What should I evaluate inside an agent run?
Start with the S.T.E.P. dimensions:
SequenceToolingError RecoveryPolicy Fit
That gives you a practical way to inspect the run beyond the ending.
Is trajectory evaluation only relevant for multi-agent systems?
No.
It matters anywhere an agent acts over time.
A single-agent ReAct loop can still produce a bad trajectory.
Multi-agent systems just make the need more obvious because there are more handoffs and more places to fail.
When is full trajectory evaluation worth the effort?
It is most worth it when the agent can act over time, call tools, create side effects, or appear successful after a fragile run.
If the system is mostly a single bounded response, output evaluation may still be enough.
If the system can wander, retry, recover, or cross execution boundaries, the path itself deserves evaluation.
Do I need a golden trajectory or perfect reference path?
No.
Sometimes a reference trajectory is useful, especially when the workflow is stable and certain steps are mandatory.
But many real agent tasks allow several good paths.
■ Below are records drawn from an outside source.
-- ==== Sys2Proof/Machine/System.lean ====
section
/-!
DEFINITION. Configuration: its addresses, the fields of every word, transactions, commit and abort
(R228 to R231, R235), the defect map (R233) and the result areas of system forms (R226, R227).
-/

namespace Sys2Proof.Machine

/-! ### CRC-32C (R230) -/

/-- One bit of the reflected CRC-32C. -/
def crcBit (c : BitVec 32) : BitVec 32 :=
  if c.getLsbD 0 then (c >>> 1) ^^^ 0x82F63B78#32 else c >>> 1

/-- One byte of CRC-32C. -/
def crcByte (c : BitVec 32) (b : Byte) : BitVec 32 :=
  crcBit (crcBit (crcBit (crcBit (crcBit (crcBit (crcBit (crcBit (c ^^^ b.setWidth 32))))))))

/-- CRC-32C continued over bytes from a finished value. -/
def crc32cMore (crc : BitVec 32) (data : List Byte) : BitVec 32 := ~~~(data.foldl crcByte (~~~crc))

/-- CRC-32C of bytes. -/
def crc32c (data : List Byte) : BitVec 32 := crc32cMore 0 data

/-! ### Configuration addresses (R228's tables, R229) -/

/-- Last word of a space. -/
def spaceLimit (space : Nat) : Nat :=
  if space = 0 then 4095 else if space = 1 then 16383 else if space = 2 then 63
  else if space = 3 then 255 else if space = 4 then 4095 else if space = 5 then 1023
  else if space = 6 then 4095 else 131071

/-- Units, space and word of a configuration address inside its table. -/
def cfgTarget (a : Word64) : Option (Nat × Nat × Nat) :=
  let unit := a.toNat / 2 ^ 34
  let core := bits a 34 5
  let space := bits a 30 4
  let off := bits a 0 30
  if bits a 48 16 = 0 ∧ bits a 39 7 ≤ 66 ∧ space < 8 ∧ off ≤ spaceLimit space ∧
      (if space < 6 then core ≤ 16 else core = 31) then
    some (unit, space, off)
  else none

/-- The units that a CFGCRC names: a physical core, or a hall's units. -/
def crcTarget (a : Word64) : Option Nat :=
  let core := bits a 34 5
  if bits a 48 16 = 0 ∧ bits a 39 7 ≤ 66 ∧ (core ≤ 16 ∨ core = 31) ∧ bits a 0 34 = 0 then
    some (a.toNat / 2 ^ 34)
  else none

/-- Router and route class of a route address. -/
def routeTarget (a : Word64) : Option (Nat × Nat) :=
  if bits a 48 16 = 0 ∧ bits a 39 7 ≤ 66 ∧ bits a 8 31 = 0 then
    some (a.toNat / 2 ^ 39, bits a 0 8)
  else none

/-- The hall of a DMAP operand. -/
def dmapTarget (a : Word64) : Option Nat :=
  if bits a 48 16 = 0 ∧ bits a 39 7 ≤ 66 ∧ bits a 0 39 = 0 then some (a.toNat / 2 ^ 39) else none

/-- The hall of units. -/
def hallOfUnit (unit : Nat) : Nat := unit / 32

/-- Units that are a system hall's own: configured word by word, and no target of a load. -/
def isSystemUnits (unit : Nat) : Bool := unit % 32 == 31 && isSystemHall (hallOfUnit unit)

/-! ### The fields of configuration words -/

/-- A mask of n bits from bit lo. -/
def field (lo n : Nat) : Nat := (2 ^ n - 1) * 2 ^ lo

/-- Fields of a window descriptor's words that a CFGW writes (R249, R250). Words 1 to 3 take the fields
of the end that word 0 names; while it names none they hold what is written (log 75). -/
def windowMask (s : State) (unit off : Nat) : Nat :=
  let kind := bits (s.cfgAt unit 2 (off / 4 * 4)) 37 2
  if off % 4 = 0 then field 0 53 + field 54 3
  else if kind = 1 then
    if off % 4 = 1 then field 0 64 else if off % 4 = 2 then field 0 8 else field 0 32
  else if kind = 2 ∧ off % 4 = 1 then field 32 32
  else field 0 64

/-- A window descriptor's word as it is read (R250, R251): reserved fields of the end that word 0 names
read 0, and SHADOW is computed. -/
def State.windowRead (s : State) (unit off : Nat) : Word64 :=
  let w := s.cfgAt unit 2 off
  if off % 4 = 0 then w
  else if s.isProducer unit (off / 4) ∧ off % 4 = 1 then
    withBits w 0 32 (s.shadow unit (off / 4))
  else w &&& BitVec.ofNat 64 (windowMask s unit off)

/-- Fields of a word of space 4 (R388 to R390): keep words and live maps, and the second words of
landing entries, as the actor records in use place them. A word of no table has no reserved field. -/
def State.landingMask (s : State) (unit off : Nat) : Nat :=
  let start := fun a => bits (s.actorWord unit a 0) 33 12
  match ((s.actorsOf unit).filter fun a =>
      start a ≤ off && off ≤ start a + 2 * s.landings unit a).head? with
  | none => field 0 64
  | some a =>
    if off != start a && (off - start a) % 2 == 0 then field 63 1 + field 0 13 else field 0 59

/-- Fields of space 3 (R239 to R242). -/
def triggerMask (off : Nat) : Nat :=
  if off < 16 then field 6 35 + field 0 1
  else if off < 48 then
    if off % 4 = 0 then field 0 61 else if off % 4 = 3 then field 0 20 else field 0 64
  else if off < 253 then field 0 60
  else 0

/-- Fields of space 5 (R260, R261). -/
def initialMask (off : Nat) : Nat :=
  let i := off % 256
  if i < 32 then field 0 64
  else if i < 36 then field 0 32
  else if i = 36 then field 1 7
  else if i = 37 then field 0 17 + field 32 16
  else if i < 46 then if i % 2 = 0 then field 32 32 else field 0 32
  else if i < 48 then field 0 64
  else if i = 48 then field 0 16
  else if i = 49 then field 0 2
  else if off = 50 then field 0 13
  else if off < 115 then field 0 6
  else 0

/-- Fields of the stream, range and queue descriptors of a hall (R271, R294, R373). -/
def hallMask (off : Nat) : Nat :=
  if off < 256 then
    let i := off % 8
    if i = 0 then field 25 39 else if i = 1 then field 0 40 else if i = 7 then 0 else field 0 64
  else if off < 384 then if off % 2 = 0 then field 60 4 + field 10 46 else field 0 52
  else if off < 512 then
    if off % 4 = 0 then field 43 21 + field 0 40
    else if off % 4 = 1 then field 62 2 + field 0 17
    else 0
  else 0

/-- Fields of a system hall's words (R304, R305, R310, R353, R383, R402, R448, R451, R459, R464,
R485). -/
def systemMask (off : Nat) : Nat :=
  if off < 384 then hallMask off
  else if off = 384 then field 0 14
  else if off = 385 then field 39 1 + field 0 36
  else if 416 ≤ off ∧ off < 512 then
    if off % 3 = 2 then field 58 6 + field 35 22
    else if off % 3 = 0 then field 0 64
    else field 0 11
  else if 1024 ≤ off ∧ off < 1248 then field 62 2 + field 0 52
  else if 2048 ≤ off ∧ off < 2080 then if off % 2 = 0 then field 56 8 + field 0 26 else 0
  else if off = 2304 then field 63 1 + field 15 37
  else if off = 2305 then field 0 48
  else if off = 2312 then field 63 1 + field 23 29
  else if off = 2313 then field 0 32
  else if off = 2320 then field 63 1 + field 0 26
  else if off = 2321 then field 0 16
  else if off = 2322 then field 0 6
  else if off = 2323 then field 0 26
  else if 2560 ≤ off ∧ off < 3584 then field 52 12 + field 0 38
  else if 3584 ≤ off ∧ off < 3616 then if off % 2 = 0 then field 24 40 else field 0 52
  else if off = 3840 then field 0 32
  else if off = 3848 then field 63 1 + field 0 41
  else 0

/-- The fields of a configuration word that a CFGW writes (R17). A word of space 4 holds what is
written, for the loader's check of its reserved bits (R392), and reads in its fields (log 30). -/
def State.cfgMask (s : State) (unit space off : Nat) : Nat :=
  if space = 2 then windowMask s unit off
  else if space = 3 then triggerMask off
  else if space = 5 then initialMask off
  else if space = 6 then
    if isSystemHall (hallOfUnit unit) then systemMask off else hallMask off
  else field 0 64

/-- WING, PHALL and UHALL of a hall's identity word (R366). The spec gives the word for user halls; in
a hall that carries no user hall number the model reads UHALL as 0 (log 76). -/
def State.identity (s : State) (hk : Nat) : Nat :=
  hk / 128 * 2 ^ 45 + hk % 128 * 2 ^ 38 + s.userOfHall hk * 2 ^ 32

/-- BUSY of word 2307 (R383). -/
def State.invalBusy (s : State) (wing : Nat) : Bool := (mapGet [] wing s.invals) != []

/-- The memory key of a word of spaces 0, 1 and 7 (R269). -/
def storeKey (unit space off : Nat) : Nat :=
  if space = 0 then codeKey unit (8 * off) else if space = 1 then tileKey unit (8 * off)
  else hallKey (hallOfUnit unit) (8 * off)

/-- Whether a space is a store. -/
def isStore (space : Nat) : Bool := space == 0 || space == 1 || space == 7

/-- Word 1 of a launch queue's descriptor (R353). -/
def LaunchQueue.word (q : LaunchQueue) : Word64 :=
  BitVec.ofNat 64 ((if q.err then 2 ^ 63 else 0) + (if q.busy then 2 ^ 62 else 0) +
    q.head.toNat * 2 ^ 32 + q.tail.toNat)

/-- A configuration word as a CFGR reads it. -/
def State.cfgRead (s : State) (unit space off : Nat) : Word64 :=
  if isStore space then s.load64 (storeKey unit space off)
  else
    let w := s.cfgAt unit space off
    let hk := hallOfUnit unit
    if space = 2 then s.windowRead unit off
    else if space = 4 then w &&& BitVec.ofNat 64 (s.landingMask unit off)
    else if space = 6 ∧ off = 4088 ∧ !isSystemHall hk then w ||| BitVec.ofNat 64 (s.identity hk)
    else if space = 6 ∧ off = 2307 ∧ isSystemHall hk then
      if s.invalBusy (hk / 128) then w ||| 1 else w
    else if space = 6 ∧ isSystemHall hk ∧ 2048 ≤ off ∧ off < 2080 ∧ off % 2 = 1 then
      LaunchQueue.word (mapGet {} (16 * (hk / 128) + (off - 2048) / 2) s.queues)
    else w

/-- Whether a word read by CFGR is poisoned. -/
def State.cfgPoisoned (s : State) (unit space off : Nat) : Bool :=
  isStore space && s.poisoned (storeKey unit space off) 8

/-- R229: the defect map marks the units usable. -/
def State.unitUsable (s : State) (unit : Nat) : Bool :=
  let d := s.dmapAt (hallOfUnit unit)
  bitAt d 17 && (unit % 32 == 31 || bitAt d (unit % 32))

/-- A configuration word written in its fields. -/
def State.cfgStore (s : State) (unit space off : Nat) (v : Word64) : State :=
  if isStore space then s.storeVal (storeKey unit space off) 8 v false
  else
    let m := BitVec.ofNat 64 (s.cfgMask unit space off)
    s.setCfg unit space off ((s.cfgAt unit space off &&& ~~~m) ||| (v &&& m))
In those cases, milestone scoring, programmatic assertions, and judge-based evaluation are often better than pretending there is only one correct route.
Do I need an LLM-as-a-judge to do trajectory evaluation?
Not always.
Use deterministic assertions where the rule is objective.
Use human review when the stakes are high or the rubric is still being formed.
Use LLM-as-a-judge when the path is flexible and you need scalable scoring, but only with a clear rubric and periodic human calibration.
Is trajectory evaluation the same as tracing?
No.
Tracing captures evidence about the run.
Trajectory evaluation uses that evidence to judge whether the run was good.
Can a bad trajectory still produce a good answer?
Yes.
That is exactly why this topic matters.
A lucky ending can hide a run that would not survive slightly different conditions in production.
Final Thought
For agent systems, evaluation is no longer only about correctness.
It is about trustworthiness.
The final answer still matters.
But once the system can plan, act, retry, recover, and cross execution boundaries, the run itself becomes part of what you are shipping.
That means the path has to be good enough to trust, not just lucky enough to finish.